Ганс, чувствовавший себя значительно лучше других, не пошел спать и остался с хозяйкой и детьми, которые, со всех сторон окружив мать, просили, чтобы она рассказала им о том, «что было прежде». По тону их усиленной просьбы Ганс понял, что это была одна из их любимых сказок, а потому и сам не прочь был послушать ее, зная, как потом обрадуется ей дядя Карл.
— Ну хорошо, хорошо, — ласково отвечала мать, сдаваясь на упрашивания детей, — садитесь и слушайте.
Детишки мгновенно успокоились, мальчики поместились у нее с боков, а девочка приютилась на коленях матери, где улеглась в очень удобной позе. Таким образом приготовились они насладиться тем самым удовольствием, которое сто тысяч лет после них испытывают дети и наших времен, когда могущественная фея-фантазия приподымает перед их широко раскрытыми глазенками таинственную завесу, за которой скрывается сияющий, волшебный и очаровательный мир, — мир чудес и подвигов, страшных злодейств и необычайной добродетели, одним словом — мир, в котором есть все, кроме обыденной жизни и обыкновенного человека…

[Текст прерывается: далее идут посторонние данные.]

theorem emittedBytes_frameCorrupt (lengths : List Nat) :
    emittedBytes (lengths.map fun n => .raised (.frameCorrupt n)) = [] := by
  rw [← emittedBytes_raised (lengths.map .frameCorrupt), List.map_map]
  rfl

/-- Every step keeps to the table: each case names the elements it writes, and its event is among their writers. -/
theorem Effect.frame {e : Event} {s t : State} (h : Effect e s t) : Frame e s t := by
  cases h with
  | notEnabled => exact Frame.refl e s
  | rxKept b => exact { Frame.refl (.rxIn b) s with rxbuf := by simp [stepName] }
  | rxLost b =>
    exact { Frame.refl (.rxIn b) s with
      status := by simp [stepName]
      saves := by simp [saveRequests]
      emitted := by simp [emittedBytes] }
  | dec =>
    exact { Frame.refl .dec s with
      rxbuf := by simp [stepName]
      slot := by simp [stepName]
      saves := by simp [saveRequests_frameCorrupt]
      emitted := by simp [emittedBytes_frameCorrupt] }
  | txBegin => exact { Frame.refl .txBegin s with dir := by simp [stepName] }
  | txByte =>
    exact { Frame.refl .txByte s with
      txq := by simp [stepName]
      saves := by simp [saveRequests]
      emitted := by simp [stepName] }
  | txEnd => exact { Frame.refl .txEnd s with dir := by simp [stepName], txph := by simp [stepName] }
  | edge => exact { Frame.refl .edge s with latch := by simp [stepName] }
  | pulseAccepted now =>
    exact { Frame.refl (.pulse now) s with
      wallet := by simp [stepName], clock := by simp [stepName], latch := by simp [stepName] }
  | pulseZeroed now =>
    exact { Frame.refl (.pulse now) s with
      wallet := by simp [stepName], clock := by simp [stepName], latch := by simp [stepName] }
  | pulseIgnored now =>
    exact { Frame.refl (.pulse now) s with clock := by simp [stepName], latch := by simp [stepName] }
  | cmd => constructor <;> simp [stepName]
  | reset => constructor <;> simp [stepName]
  | bootLoaded b c =>
    exact { Frame.refl (.boot (.valid b c)) s with wallet := by simp [stepName], booted := by simp [stepName] }
  | bootAbsent =>
    exact { Frame.refl (.boot .absent) s with
      wallet := by simp [stepName]
      booted := by simp [stepName]
      saves := by simp [stepName]
      emitted := by simp [emittedBytes] }
  | bootFailed r =>
    exact { Frame.refl (.boot r) s with
      wallet := by simp [stepName]
      status := by simp [stepName]
      booted := by simp [stepName]
      saves := by simp [stepName]
      emitted := by simp [emittedBytes] }

/-- Settles O58: the fields of `Frame`, which every step keeps. -/
theorem onlyTheNamedStepsWrite : Obligations.OnlyTheNamedStepsWrite := by
  intro e s
  obtain ⟨t, hfire, heffect⟩ := exists_fire_effect e s
  have frame := heffect.frame
  exact ⟨t, hfire, frame.cfg, frame.wallet, frame.clock, frame.latch, frame.rxbuf, frame.slot, frame.txq, frame.txph,
    frame.dir, frame.status, frame.booted, frame.saves, frame.emitted⟩

/-! ## The flags (R32) -/

/-- Every step but reset only sets bits of `STATUS`: none, or the bit of the flag it raises. -/
theorem Effect.status_eq_or {e : Event} {s t : State} (h : Effect e s t) (hreset : e ≠ .reset) :
    ∃ v, t.status = s.status ||| v := by
  cases h with
  | rxLost => exact ⟨1, rfl⟩
  | cmd p r raised =>
    obtain ⟨-, -, -, -, hstatus⟩ | ⟨-, -, -, hstatus⟩ := afterCommand_tx { s with slot := none } r raised
    · exact ⟨0, by simp [hstatus]⟩
    · exact ⟨2, hstatus⟩
  | bootFailed => exact ⟨4, rfl⟩
  | reset => exact absurd rfl hreset
  | _ => exact ⟨0, (BitVec.or_zero).symm⟩

/-- Settles O57: a step but reset only sets bits, and no enabling condition reads `STATUS`. -/
theorem statusIsStickyAndInert : Obligations.StatusIsStickyAndInert := by
  refine ⟨fun e s f hreset hset => ?_, fun e s v => by cases e <;> rfl⟩
  obtain ⟨t, hfire, heffect⟩ := exists_fire_effect e s
  obtain ⟨v, hstatus⟩ := heffect.status_eq_or hreset
  refine ⟨t, hfire, ?_⟩
  rw [hasFlag, hstatus]
  exact getLsbD_or_of_left hset

/-! ## The clock record (R40, R150) -/

/-- `LAST` lies at or before the clock record. -/
def LastWithinClock (s : State) : Prop := ∀ x, s.last = some x → ∃ c, s.clk = some c ∧ x ≤ c

theorem LastWithinClock.advance {s t : State} {now : Nat} (h : LastWithinClock s)
    (clock : ∀ c, s.clk = some c → c ≤ now) (hlast : t.last = s.last) (hclk : t.clk = some now) : LastWithinClock t := by
  intro x hx
  obtain ⟨c, hc, hle⟩ := h x (hlast ▸ hx)
  exact ⟨now, hclk, hle.trans (clock c hc)⟩

/-- A step moves the clock record to no earlier reading. -/
theorem Effect.clk_mono {e : Event} {s t : State} (h : Effect e s t) (hreset : e ≠ .reset) :
    ∀ c, s.clk = some c → ∃ c', t.clk = some c' ∧ c ≤ c' := by
  intro c hc
  cases h with
  | pulseAccepted now _ clock => exact ⟨now, rfl, clock c hc⟩
  | pulseZeroed now _ clock => exact ⟨now, rfl, clock c hc⟩
  | pulseIgnored now _ clock => exact ⟨now, rfl, clock c hc⟩
  | reset => exact absurd rfl hreset
  | cmd => exact ⟨c, by simpa using hc, le_rfl⟩
  | _ => exact ⟨c, hc, le_rfl⟩

/-- Only an accepted edge writes `LAST`, and it writes the clock record with it. -/
theorem Effect.lastWithinClock {e : Event} {s t : State} (h : Effect e s t) (hlast : LastWithinClock s) :
    LastWithinClock t := by
  cases h with
  | pulseAccepted now => exact fun x hx => ⟨now, rfl, (Option.some.inj hx).ge⟩
  | pulseZeroed now _ clock => exact hlast.advance clock rfl rfl
  | pulseIgnored now _ clock => exact hlast.advance clock rfl rfl
  | reset => exact nofun
  | cmd => simpa [LastWithinClock] using hlast
  | _ => exact hlast

/-- Settles O49: the two facts about the clock record, for the state that the step answers. -/
theorem clockNeverRunsBackwards : Obligations.ClockNeverRunsBackwards := by
  intro e s hreset
  obtain ⟨t, hfire, heffect⟩ := exists_fire_effect e s
  exact ⟨t, hfire, heffect.clk_mono hreset, heffect.lastWithinClock⟩

/-! ## No direction line (R114) -/

/-- Without the line no step raises `DIR`. -/
theorem Effect.dir_false {e : Event} {s t : State} (h : Effect e s t) (hline : s.cfg.hasDir = false)
    (hdir : s.dir = false) : t.dir = false := by
  cases h with
  | txBegin _ _ line => simp [hline] at line
  | txEnd => rfl
  | reset => rfl
  | cmd => simpa using hdir
  | _ => exact hdir

/-- Settles O41: `TX_BEGIN` needs the line, no other step raises `DIR`, and `TX_BYTE` does not wait for it. -/
theorem noDirectionLineNeedsNoTurnaround : Obligations.NoDirectionLineNeedsNoTurnaround := by
  intro s hline hdir
  have hbegin : enabled .txBegin s = false := by
    rw [← Bool.not_eq_true, enabled_txBegin_iff]
    simp [hline]
  refine ⟨hbegin, fun e => ?_, fun hsend hne => enabled_txByte_iff.2 ⟨hsend, hne, .inr hline⟩⟩
  obtain ⟨t, hfire, heffect⟩ := exists_fire_effect e s
  exact ⟨t, hfire, heffect.dir_false hline hdir⟩

end Sys2Proof.Machine
end

section
/-! PROOFS. The shape `State.Wf` as an invariant of the machine's step (10_state.md R20 to R34, 41_pulse_counter.md
R143 and R150): each way a step can go keeps it, by the clauses about the elements that the step writes. -/

namespace Sys2Proof.Machine

/-- What `DEC` yields fits in `SLOT`: its length is the value of a length byte (R28, R105). -/
theorem decodeFrame_payload_length (buf : Bytes) : ∀ p, (decodeFrame buf).payload = some p → p.length ≤ 255 := by
  induction buf using decodeFrame_induction with
  | empty => simp
  | discard b rest hb ih => rwa [decodeFrame_of_ne _ hb]
  | wait rest hw => rw [decodeFrame_wait hw]; exact nofun
  | complete length cs payload after hl ih =>
    rw [decodeFrame_complete hl]
    split
    · intro p hp
      cases hp
      have := length.isLt
      omega
    · exact ih

/-- The offer that is used up is no part of the shape. -/
theorem State.Wf.takeEvent {s : State} (h : s.Wf) : (takeEvent s).Wf := by
  cases hagenda : s.agenda with
  | nil => rw [takeEvent_of_nil hagenda]; exact { h with }
  | cons e later => rw [takeEvent_of_cons hagenda]; exact { h with }

/-- Where a byte can be sent, the line is up exactly if there is one (R112, R114). -/
theorem State.Wf.dir_eq_hasDir {s : State} (h : s.Wf) (line : s.dir = true ∨ s.cfg.hasDir = false) :
    s.dir = s.cfg.hasDir := by
  obtain hup | hline := line
  · rw [hup, h.dir_line hup]
  · rw [hline]
    exact Bool.eq_false_iff.2 fun hup => by simpa [hline] using h.dir_line hup

/-- A response is queued whole, or not at all (R180): the shape after a command, from the bounds of the wallet it
leaves. -/
theorem State.Wf.afterCommand {s : State} (h : s.Wf) (booted : s.booted = true) {r : Response}
    (raised : List ErrorCondition) (bal_le : r.balance ≤ s.cfg.balMax) (cnt_le : r.pulseCount ≤ s.cfg.cntMax) :
    (afterCommand s r raised).Wf := by
  unfold Machine.afterCommand
  cases hframe : encodeFrame (serialize r) with
  | some f =>
    have hlength := encodeFrame_length hframe
    have hpayload := (encodeFrame_eq_some.1 hframe).1
    exact { h with
      bal_le := bal_le
      cnt_le := cnt_le
      txq_le := by simp only; omega
      idle_txq := nofun
      idle_dir := nofun
      drained_dir := fun _ hdrained => by simp only at hdrained; simp [hdrained] at hlength
      unbooted := fun hunbooted => by simp [booted] at hunbooted }
  | none =>
    exact { h with
      bal_le := bal_le
      cnt_le := cnt_le
      unbooted := fun hunbooted => by simp [booted] at hunbooted }

/-- The shape after the three ways `PULSE` can go: the wallet within its widths, and `LAST` within the clock. -/
theorem State.Wf.served {s : State} (h : s.Wf) {b c : Nat} {last clk : Option Nat} (booted : s.booted = true)
    (bal_le : b ≤ s.cfg.balMax) (cnt_le : c ≤ s.cfg.cntMax)
    (last_le_clk : ∀ t, last = some t → ∃ c, clk = some c ∧ t ≤ c) :
    { s with latch := false, clk := clk, last := last, bal := b, cnt := c : State }.Wf :=
  { h with
    bal_le := bal_le
    cnt_le := cnt_le
    last_le_clk := last_le_clk
    unbooted := fun hunbooted => by simp [booted] at hunbooted }

/-- Every offered step keeps the shape. -/
theorem Effect.wf {e : Event} {s t : State} (heffect : Effect e s t) (h : s.Wf) : t.Wf := by
  have hlast := heffect.lastWithinClock h.last_le_clk
  cases heffect with
  | notEnabled => exact h
  | rxKept b room => exact { h with rxbuf_le := by simpa using room }
  | rxLost b full =>
    exact { h with unbooted := by simpa [hasFlag, flagBit] using h.unbooted }
  | dec =>
    exact { h with
      rxbuf_le := (decodeFrame_buffer_length s.rxbuf).1.trans h.rxbuf_le
      slot_le := decodeFrame_payload_length s.rxbuf }
  | txBegin sending low line queued =>
    exact { h with
      idle_dir := fun hidle => by simp [sending] at hidle
      drained_dir := fun _ hdrained => absurd hdrained queued
      dir_line := fun _ => line }
  | txByte sending queued line =>
    have hlength := h.txq_le
    exact { h with
      txq_le := by simp [queued] at hlength ⊢; omega
      idle_txq := fun hidle => by simp [sending] at hidle
      drained_dir := fun _ _ => h.dir_eq_hasDir line }
  | txEnd sending drained =>
    exact { h with
      idle_txq := fun _ => drained
      idle_dir := fun _ => rfl
      drained_dir := nofun
      dir_line := nofun
      unbooted := fun hunbooted => by
        obtain ⟨-, -, -, -, hidle, -⟩ := h.unbooted hunbooted
        simp [sending] at hidle }
  | edge => exact { h with }
  | pulseAccepted now booted => exact h.served booted (satInc_le _ _) (satInc_le _ _) hlast
  | pulseZeroed now booted => exact h.served booted (Nat.zero_le _) (Nat.zero_le _) hlast
  | pulseIgnored now booted => exact h.served booted h.bal_le h.cnt_le hlast
  | cmd p r raised booted slot listening executed =>
    have htaken : { s with slot := none : State }.Wf := { h with slot_le := nofun }
    have hbal := exec_bal_le executed htaken.bal_le
    have hcnt := (exec_cnt_le executed).trans htaken.cnt_le
    rw [afterCommand_bal] at hbal
    rw [afterCommand_cnt] at hcnt
    exact htaken.afterCommand booted raised hbal hcnt
  | reset => exact { State.resetWith_wf h.legal with }
  | bootLoaded b c unbooted bal_fits cnt_fits =>
    exact { h with
      bal_le := by simp only; split <;> omega
      cnt_le := cnt_fits
      unbooted := nofun }
  | bootAbsent =>
    exact { h with bal_le := Nat.zero_le _, cnt_le := Nat.zero_le _, unbooted := nofun }
  | bootFailed =>
    exact { h with bal_le := Nat.zero_le _, cnt_le := Nat.zero_le _, unbooted := nofun }

/-- Settles O55: the machine's step is the offered step of some agent, and each keeps the shape. -/
theorem everyStepKeepsTheStateWellFormed : Obligations.EveryStepKeepsTheStateWellFormed := by
  intro s t h hstep
  rw [step_of_legal h.legal] at hstep
  exact (effect_of_fire hstep).wf h.takeEvent

end Sys2Proof.Machine
end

— Ну, дети, слушайте! Расскажу я вам, как в этом самом лесу, в котором живем теперь мы, — жили когда-то другие люди! Тогда были они не такие маленькие, как мы, а большие, большие, — такие большие, как ваш отец да еще и ваш брат! Одним ударом камня могли они убивать тех «больших чудовищ», которые жили тогда в здешних реках, и у которых было такое тело, что в нем мы могли бы сделать себе жилище, а шея на этом теле была такая, как наш большой змей, только голова на этой шее была еще страшнее, — глаза еще злее, — зубы еще острее…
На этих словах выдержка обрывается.